-- ==== Sys2Proof/Machine/Packets.lean ====
section
/-! DEFINITION. The header flit, the packet kinds and their classes, and how a unit of this Holmon sends a packet
(R46-R57, R75, R91). -/

namespace Sys2Proof.Machine

/-! ### Header fields (R48) -/

def hVersion (h : Header) : Nat := wbits h.w0 7 0
def hKind (h : Header) : Nat := wbits h.w0 15 8
def hFlits (h : Header) : Nat := wbits h.w0 22 16
def hOrd (h : Header) : Bool := wbit h.w0 23
def hPad (h : Header) : Nat := wbits h.w0 29 24
def hXlated (h : Header) : Bool := wbit h.w0 30
def hDst (h : Header) : Nat := wbits h.w0 51 32
def hJob (h : Header) : Nat := wbits h.w0 63 52
def hSrc (h : Header) : Nat := wbits h.w1 19 0
def hSrcRank (h : Header) : Nat := wbits h.w1 37 20
def hDstRank (h : Header) : Nat := wbits h.w1 55 38
def hHank (h : Header) : Nat := wbits h.w2 15 0
def hStep (h : Header) : Nat := wbits h.w2 63 16
def hTag (h : Header) : Nat := wbits h.w3 31 0
def hAux (h : Header) : Nat := wbits h.w3 63 32

def hSetSrc (h : Header) (v : Nat) : Header := { h with w1 := setBits h.w1 19 0 v }
def hSetDst (h : Header) (v : Nat) : Header := { h with w0 := setBits h.w0 51 32 v }
def hSetXlated (h : Header) (v : Bool) : Header := { h with w0 := setBits h.w0 30 30 (b2n v) }
def hSetTag (h : Header) (v : Nat) : Header := { h with w3 := setBits h.w3 31 0 v }

/-- The header's 64 bytes. -/
def hBytes (h : Header) : List Byte := wordsBytes [h.w0, h.w1, h.w2, h.w3, h.w4, h.w5, h.w6, h.w7]

/-- Payload length of a data packet (R47). -/
def hPayloadLen (h : Header) : Nat := 64 * hFlits h - hPad h

/-! ### Kinds and classes (R50, R51) -/

abbrev kStepAbort : Nat := 0x01
abbrev kPut : Nat := 0x10
abbrev kGet : Nat := 0x11
abbrev kAtomic : Nat := 0x12
abbrev kSignal : Nat := 0x13
abbrev kPutRank : Nat := 0x14
abbrev kGetData : Nat := 0x20
abbrev kAck : Nat := 0x21
abbrev kAtomicRsp : Nat := 0x22
abbrev kPutFwd : Nat := 0x30
abbrev kAtomicFwd : Nat := 0x31
abbrev kContrib : Nat := 0x40
abbrev kArrive : Nat := 0x41
abbrev kTallyUp : Nat := 0x42
abbrev kResult : Nat := 0x50
abbrev kChunkNotice : Nat := 0x51
abbrev kRelease : Nat := 0x52
abbrev kBulk : Nat := 0x60
abbrev kBulkPut : Nat := 0x61
abbrev kBulkSignal : Nat := 0x62

/-- What R51 says of a kind: class, data form, sent by a Holmon alone. -/
structure KindRow where
  kind : Nat
  cls : Nat
  data : Bool
  holmonOnly : Bool
  deriving DecidableEq, Repr

/-- The table of R51. -/
def kindTable : List KindRow :=
  [⟨0x01, 0, false, true⟩, ⟨0x10, 1, true, false⟩, ⟨0x11, 1, false, false⟩, ⟨0x12, 1, false, false⟩,
   ⟨0x13, 1, false, false⟩, ⟨0x14, 1, true, false⟩, ⟨0x15, 1, true, false⟩, ⟨0x20, 2, true, true⟩,
   ⟨0x21, 2, false, true⟩, ⟨0x22, 2, false, true⟩, ⟨0x23, 2, true, false⟩, ⟨0x30, 3, true, true⟩,
   ⟨0x31, 3, false, true⟩, ⟨0x32, 3, true, false⟩, ⟨0x40, 4, true, false⟩, ⟨0x41, 4, false, false⟩,
   ⟨0x42, 4, true, true⟩, ⟨0x50, 5, true, true⟩, ⟨0x51, 5, false, true⟩, ⟨0x52, 5, false, true⟩,
   ⟨0x60, 6, true, false⟩, ⟨0x61, 6, true, false⟩, ⟨0x62, 6, false, false⟩]

/-- The row of a kind; none for 0x00 and the reserved kinds. -/
def kindRow (k : Nat) : Option KindRow := kindTable.find? (fun r => r.kind == k)

/-- Class of a kind; 0 for a kind that no packet inside carries. -/
def kindClass (k : Nat) : Nat := (kindRow k).elim 0 (·.cls)

/-- The rank-form kinds (R62). -/
def rankForm (k : Nat) : Bool := k == kPutRank || k == kContrib || k == kArrive

/-- Kinds that may be multicast (R102). -/
def mayMulticast (k : Nat) : Bool := k == kResult || k == kChunkNotice || k == kRelease

/-- A DST_FEID is a multicast group (R102). -/
def isGroup (feid : Nat) : Bool := decide (0xE0000 ≤ feid) && decide (feid ≤ 0xEFFFF)

/-- Requests that expect an answer (R57). -/
def expectsAnswer (k : Nat) : Bool :=
  [kGet, kPut, kBulkPut, kAtomic, kSignal, kBulkSignal, kPutFwd, kAtomicFwd].contains k

/-- Cells or flits of a packet. -/
def pktFlits (p : Pkt) : Nat := p.flits

/-- Class of a packet. -/
def pktClass (p : Pkt) : Nat := kindClass (hKind p.hdr)

/-- This Holmon's FEID. -/
def ownFeid : Nat := Config.ownFeid.toNat

/-! ### Making and sending packets -/

/-- Fields of a header a Holmon originates. -/
structure Fields where
  kind : Nat
  ord : Bool := false
  xlated : Bool := false
  dst : Nat
  job : Nat := 0
  hank : Nat := 0
  step : Nat := 0
  tag : Nat := 0
  aux : Nat := 0
  a4 : Word := 0
  a5 : Word := 0
  a6 : Word := 0
  a7 : Word := 0
  payload : List Byte := []
  deriving DecidableEq, Repr

/-- The header of a packet a Holmon originates: SRC_FEID its own, reserved fields zero (R13, R57). -/
def mkHeader (f : Fields) : Header :=
  let n := (f.payload.length + 63) / 64
  { w0 := word (0x10 + f.kind * 2 ^ 8 + n * 2 ^ 16 + b2n f.ord * 2 ^ 23 + (64 * n - f.payload.length) * 2 ^ 24
        + b2n f.xlated * 2 ^ 30 + f.dst % 2 ^ 20 * 2 ^ 32 + f.job % 2 ^ 12 * 2 ^ 52),
    w1 := word ownFeid,
    w2 := word (f.hank % 2 ^ 16 + f.step * 2 ^ 16),
    w3 := word (f.tag % 2 ^ 32 + f.aux * 2 ^ 32),
    w4 := f.a4, w5 := f.a5, w6 := f.a6, w7 := f.a7 }

/-- VC a packet starts on (R75, R91). -/
def startVc (h : Header) : Nat := 2 * kindClass (hKind h) + b2n (hOrd h)

/-- Crossbar input link of a die (R112): port dies 0-7, spindle dies 8-23, Erg dies 24-27. -/
def linkOf (die : Nat) : Nat := if die < 8 then die else die - 2

/-- Crossbar output of a spindle die or an Erg die (R112). -/
def outputOf (die : Nat) : Nat := 118 + die

/-- A packet a unit of this Holmon makes. -/
def mkPkt (uid link : Nat) (h : Header) (payload : List Byte) : Pkt :=
  { uid := uid, hdr := h, raw := h, payload := payload, flits := 1 + hFlits h, vc := startVc h,
    chargeVc := startVc h, detour := false, bad := false, complete := true, inPort := none, edge := false,
    link := link, entry := 0, upSet := 0, descends := false, hash := 0, ordPlane := 0, caravan := none, inReserve := false,
    sample := false }

/-- Put a packet a die originates in line for a core plane. -/
def enqueueFrom (s : State) (die : Nat) (f : Fields) : State :=
  let (uid, s) := newUid s
  let link := linkOf die
  setReady s link (getReady s link ++ [mkPkt uid link (mkHeader f) f.payload])

/-- Some core plane is LIVE (R526). -/
def anyPlane (s : State) : Bool := planeLive s 0 || planeLive s 1

/-- A multicast group's FEID. -/
def groupFeid (g : Nat) : Nat := 0xE0000 + g

/-- Count a discard by reason on a port's die and capture its header as received (R68, R72). -/
def countDiscard (s : State) (port reason : Nat) (raw : Header) : State :=
  let die := port / 16
  let s := fadd s .discardCount die 0 reason 47 0 1
  if fget s .discardCaptureInfo die 0 0 8 8 = 1 then s
  else
    let s := rset s .discardCaptureInfo die 0 0 (256 + reason * 16 + port % 16)
    let ws := [raw.w0, raw.w1, raw.w2, raw.w3, raw.w4, raw.w5, raw.w6, raw.w7]
    (ws.zipIdx).foldl (fun s e => rset s .discardCapture die 0 e.2 e.1.toNat) s

end Sys2Proof.Machine
end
◇ ◇ ◇
▶ **WHAT YOU SHOULD DO**: Set down, word for word, each line from the top of the records above through the line with "def hXlated (h".

▶ **RESPONSE AREA**:
-- ==== Sys2Proof/Machine/Packets.lean ====
section
/-! DEFINITION. The header flit, the packet kinds and their classes, and how a unit of this Holmon sends a packet
(R46-R57, R75, R91). -/

namespace Sys2Proof.Machine

/-! ### Header fields (R48) -/

def hVersion (h : Header) : Nat := wbits h.w0 7 0
def hKind (h : Header) : Nat := wbits h.w0 15 8
def hFlits (h : Header) : Nat := wbits h.w0 22 16
def hOrd (h : Header) : Bool := wbit h.w0 23
def hPad (h : Header) : Nat := wbits h.w0 29 24
def hXlated (h : Header) : Bool := wbit h.w0 30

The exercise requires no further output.